# Aim of the exercise
Copy out, from the entries below, each line that holds the string "winBase".

(Records from a data collection)
BEGIN

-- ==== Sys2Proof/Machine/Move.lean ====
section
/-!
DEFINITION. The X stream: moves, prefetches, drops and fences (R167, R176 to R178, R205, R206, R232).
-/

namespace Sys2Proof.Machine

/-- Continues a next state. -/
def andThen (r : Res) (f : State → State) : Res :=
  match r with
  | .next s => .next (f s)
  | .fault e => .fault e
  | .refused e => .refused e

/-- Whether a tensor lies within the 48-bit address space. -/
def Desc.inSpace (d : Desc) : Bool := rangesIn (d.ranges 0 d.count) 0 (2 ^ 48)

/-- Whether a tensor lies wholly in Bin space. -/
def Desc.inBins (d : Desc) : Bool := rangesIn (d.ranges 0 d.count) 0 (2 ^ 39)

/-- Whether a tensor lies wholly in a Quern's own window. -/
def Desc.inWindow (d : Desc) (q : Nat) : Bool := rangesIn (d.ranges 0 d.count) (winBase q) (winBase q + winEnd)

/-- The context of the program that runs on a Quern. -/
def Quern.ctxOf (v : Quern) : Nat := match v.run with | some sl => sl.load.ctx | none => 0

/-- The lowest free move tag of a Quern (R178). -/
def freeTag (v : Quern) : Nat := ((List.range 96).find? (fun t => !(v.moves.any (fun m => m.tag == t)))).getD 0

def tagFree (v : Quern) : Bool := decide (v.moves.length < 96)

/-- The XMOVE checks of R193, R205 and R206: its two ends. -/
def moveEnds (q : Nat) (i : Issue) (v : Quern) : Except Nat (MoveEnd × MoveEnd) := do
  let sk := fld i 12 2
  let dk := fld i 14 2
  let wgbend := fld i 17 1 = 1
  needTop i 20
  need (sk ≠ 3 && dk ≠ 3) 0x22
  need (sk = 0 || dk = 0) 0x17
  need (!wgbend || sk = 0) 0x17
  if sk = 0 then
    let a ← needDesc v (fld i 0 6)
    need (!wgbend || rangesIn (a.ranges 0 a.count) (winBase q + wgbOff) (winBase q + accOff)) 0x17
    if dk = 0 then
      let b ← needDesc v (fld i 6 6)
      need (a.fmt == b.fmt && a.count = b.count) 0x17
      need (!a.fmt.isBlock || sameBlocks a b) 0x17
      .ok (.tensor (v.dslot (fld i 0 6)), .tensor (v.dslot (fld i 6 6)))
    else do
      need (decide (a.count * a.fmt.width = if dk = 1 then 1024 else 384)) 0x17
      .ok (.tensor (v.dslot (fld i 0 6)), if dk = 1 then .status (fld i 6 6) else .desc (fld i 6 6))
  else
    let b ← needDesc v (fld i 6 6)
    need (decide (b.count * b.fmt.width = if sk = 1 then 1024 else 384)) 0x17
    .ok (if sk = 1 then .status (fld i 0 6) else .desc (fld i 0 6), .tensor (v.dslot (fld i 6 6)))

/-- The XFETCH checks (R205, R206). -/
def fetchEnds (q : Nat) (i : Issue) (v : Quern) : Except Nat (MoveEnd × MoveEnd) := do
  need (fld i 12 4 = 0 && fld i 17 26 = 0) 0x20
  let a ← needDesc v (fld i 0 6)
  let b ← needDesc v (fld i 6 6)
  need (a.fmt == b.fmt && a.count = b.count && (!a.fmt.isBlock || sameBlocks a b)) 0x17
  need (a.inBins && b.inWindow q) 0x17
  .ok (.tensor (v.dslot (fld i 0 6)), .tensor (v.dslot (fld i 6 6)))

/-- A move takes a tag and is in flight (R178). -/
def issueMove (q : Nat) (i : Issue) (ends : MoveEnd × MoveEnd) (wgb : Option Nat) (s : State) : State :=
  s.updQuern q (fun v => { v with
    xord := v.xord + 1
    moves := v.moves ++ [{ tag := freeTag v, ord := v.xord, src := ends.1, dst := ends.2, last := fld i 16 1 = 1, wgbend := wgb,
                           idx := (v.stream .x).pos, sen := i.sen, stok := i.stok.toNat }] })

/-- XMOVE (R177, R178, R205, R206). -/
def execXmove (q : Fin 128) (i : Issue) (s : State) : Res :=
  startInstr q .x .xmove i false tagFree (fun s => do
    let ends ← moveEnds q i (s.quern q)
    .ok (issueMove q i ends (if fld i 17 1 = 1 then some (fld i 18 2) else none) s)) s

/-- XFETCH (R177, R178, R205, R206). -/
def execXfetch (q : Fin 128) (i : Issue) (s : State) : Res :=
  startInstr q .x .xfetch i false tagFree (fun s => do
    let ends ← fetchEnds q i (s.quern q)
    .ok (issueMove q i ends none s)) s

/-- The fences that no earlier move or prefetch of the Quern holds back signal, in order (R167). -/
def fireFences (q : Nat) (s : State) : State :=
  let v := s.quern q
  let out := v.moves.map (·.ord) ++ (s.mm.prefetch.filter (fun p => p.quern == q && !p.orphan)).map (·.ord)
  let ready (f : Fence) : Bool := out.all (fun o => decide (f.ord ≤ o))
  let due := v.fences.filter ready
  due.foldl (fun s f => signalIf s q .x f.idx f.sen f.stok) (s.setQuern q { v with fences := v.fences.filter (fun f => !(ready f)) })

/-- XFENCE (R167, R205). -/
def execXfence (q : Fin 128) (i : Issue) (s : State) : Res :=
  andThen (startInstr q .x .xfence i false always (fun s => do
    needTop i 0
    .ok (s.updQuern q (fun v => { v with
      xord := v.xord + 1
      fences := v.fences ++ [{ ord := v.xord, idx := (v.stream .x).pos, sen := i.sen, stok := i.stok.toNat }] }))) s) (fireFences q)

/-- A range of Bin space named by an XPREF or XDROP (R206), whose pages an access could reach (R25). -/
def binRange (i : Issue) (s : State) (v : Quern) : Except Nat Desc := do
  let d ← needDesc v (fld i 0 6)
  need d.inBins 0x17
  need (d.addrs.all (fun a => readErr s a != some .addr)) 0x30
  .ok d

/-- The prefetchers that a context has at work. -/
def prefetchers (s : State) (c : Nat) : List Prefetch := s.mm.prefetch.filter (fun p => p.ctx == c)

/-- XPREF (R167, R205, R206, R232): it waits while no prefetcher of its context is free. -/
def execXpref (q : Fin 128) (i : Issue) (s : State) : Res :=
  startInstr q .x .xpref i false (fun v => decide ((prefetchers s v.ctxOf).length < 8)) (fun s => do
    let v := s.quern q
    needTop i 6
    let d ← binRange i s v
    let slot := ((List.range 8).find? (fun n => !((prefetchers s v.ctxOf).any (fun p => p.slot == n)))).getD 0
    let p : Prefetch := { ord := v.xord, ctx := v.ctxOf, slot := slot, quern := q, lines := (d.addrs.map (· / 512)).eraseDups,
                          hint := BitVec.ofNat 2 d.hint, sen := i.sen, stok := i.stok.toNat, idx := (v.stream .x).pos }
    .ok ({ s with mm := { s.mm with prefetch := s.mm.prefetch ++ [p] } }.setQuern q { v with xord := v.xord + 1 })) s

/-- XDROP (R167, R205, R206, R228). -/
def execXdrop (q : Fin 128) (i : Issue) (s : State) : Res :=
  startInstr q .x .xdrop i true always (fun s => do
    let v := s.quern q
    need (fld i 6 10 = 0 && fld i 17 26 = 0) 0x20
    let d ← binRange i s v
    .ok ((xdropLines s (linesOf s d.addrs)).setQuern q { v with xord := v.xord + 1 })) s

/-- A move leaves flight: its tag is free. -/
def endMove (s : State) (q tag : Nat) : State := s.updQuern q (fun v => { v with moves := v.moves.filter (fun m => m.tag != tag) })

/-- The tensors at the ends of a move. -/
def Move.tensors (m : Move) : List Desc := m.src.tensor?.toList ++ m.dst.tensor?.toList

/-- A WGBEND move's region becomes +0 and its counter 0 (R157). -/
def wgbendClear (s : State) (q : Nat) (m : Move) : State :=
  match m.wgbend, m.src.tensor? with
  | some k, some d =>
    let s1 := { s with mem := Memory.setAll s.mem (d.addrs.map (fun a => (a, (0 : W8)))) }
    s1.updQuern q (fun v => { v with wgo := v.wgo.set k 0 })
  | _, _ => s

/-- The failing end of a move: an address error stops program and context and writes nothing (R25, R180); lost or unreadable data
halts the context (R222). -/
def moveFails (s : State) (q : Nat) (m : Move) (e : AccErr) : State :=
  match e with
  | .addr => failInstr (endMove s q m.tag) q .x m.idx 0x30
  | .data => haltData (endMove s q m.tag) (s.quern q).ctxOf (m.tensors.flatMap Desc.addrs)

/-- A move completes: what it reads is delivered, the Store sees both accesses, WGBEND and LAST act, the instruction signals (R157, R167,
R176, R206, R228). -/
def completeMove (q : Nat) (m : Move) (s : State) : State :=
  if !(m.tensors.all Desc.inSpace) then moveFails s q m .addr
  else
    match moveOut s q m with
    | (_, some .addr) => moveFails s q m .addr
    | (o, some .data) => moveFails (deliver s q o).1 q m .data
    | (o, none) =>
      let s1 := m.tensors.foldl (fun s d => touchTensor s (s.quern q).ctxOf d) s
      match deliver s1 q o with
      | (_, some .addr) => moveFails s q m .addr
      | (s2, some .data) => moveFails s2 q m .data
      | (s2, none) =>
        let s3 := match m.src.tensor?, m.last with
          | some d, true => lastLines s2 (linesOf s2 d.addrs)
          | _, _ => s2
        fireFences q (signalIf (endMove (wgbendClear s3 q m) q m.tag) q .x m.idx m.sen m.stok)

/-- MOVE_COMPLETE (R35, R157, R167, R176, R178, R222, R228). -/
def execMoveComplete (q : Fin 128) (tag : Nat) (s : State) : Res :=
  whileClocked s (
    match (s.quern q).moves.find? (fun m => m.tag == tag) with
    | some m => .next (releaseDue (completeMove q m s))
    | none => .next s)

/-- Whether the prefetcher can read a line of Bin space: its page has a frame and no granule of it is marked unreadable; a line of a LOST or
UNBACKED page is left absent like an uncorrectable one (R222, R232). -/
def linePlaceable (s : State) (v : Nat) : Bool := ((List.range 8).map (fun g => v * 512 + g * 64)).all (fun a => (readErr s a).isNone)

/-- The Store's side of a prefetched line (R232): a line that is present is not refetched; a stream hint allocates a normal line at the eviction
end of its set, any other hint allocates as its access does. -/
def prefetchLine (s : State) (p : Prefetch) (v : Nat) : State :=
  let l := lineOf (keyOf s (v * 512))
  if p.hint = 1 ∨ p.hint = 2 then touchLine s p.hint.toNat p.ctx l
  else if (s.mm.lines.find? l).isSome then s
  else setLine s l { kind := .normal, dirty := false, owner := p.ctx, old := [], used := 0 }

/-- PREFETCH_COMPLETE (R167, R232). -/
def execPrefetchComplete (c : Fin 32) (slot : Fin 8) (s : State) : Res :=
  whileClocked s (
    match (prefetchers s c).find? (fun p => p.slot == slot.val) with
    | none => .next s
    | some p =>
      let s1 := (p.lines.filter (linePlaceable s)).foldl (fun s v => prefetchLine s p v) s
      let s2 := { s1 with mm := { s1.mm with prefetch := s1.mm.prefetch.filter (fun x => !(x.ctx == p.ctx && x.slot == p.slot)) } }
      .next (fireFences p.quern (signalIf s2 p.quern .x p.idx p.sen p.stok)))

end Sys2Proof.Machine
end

END

# Response area
def Desc.inWindow (d : Desc) (q : Nat) : Bool := rangesIn (d.ranges 0 d.count) (winBase q) (winBase q + winEnd)
    need (!wgbend || rangesIn (a.ranges 0 a.count) (winBase q + wgbOff) (winBase q + accOff)) 0x17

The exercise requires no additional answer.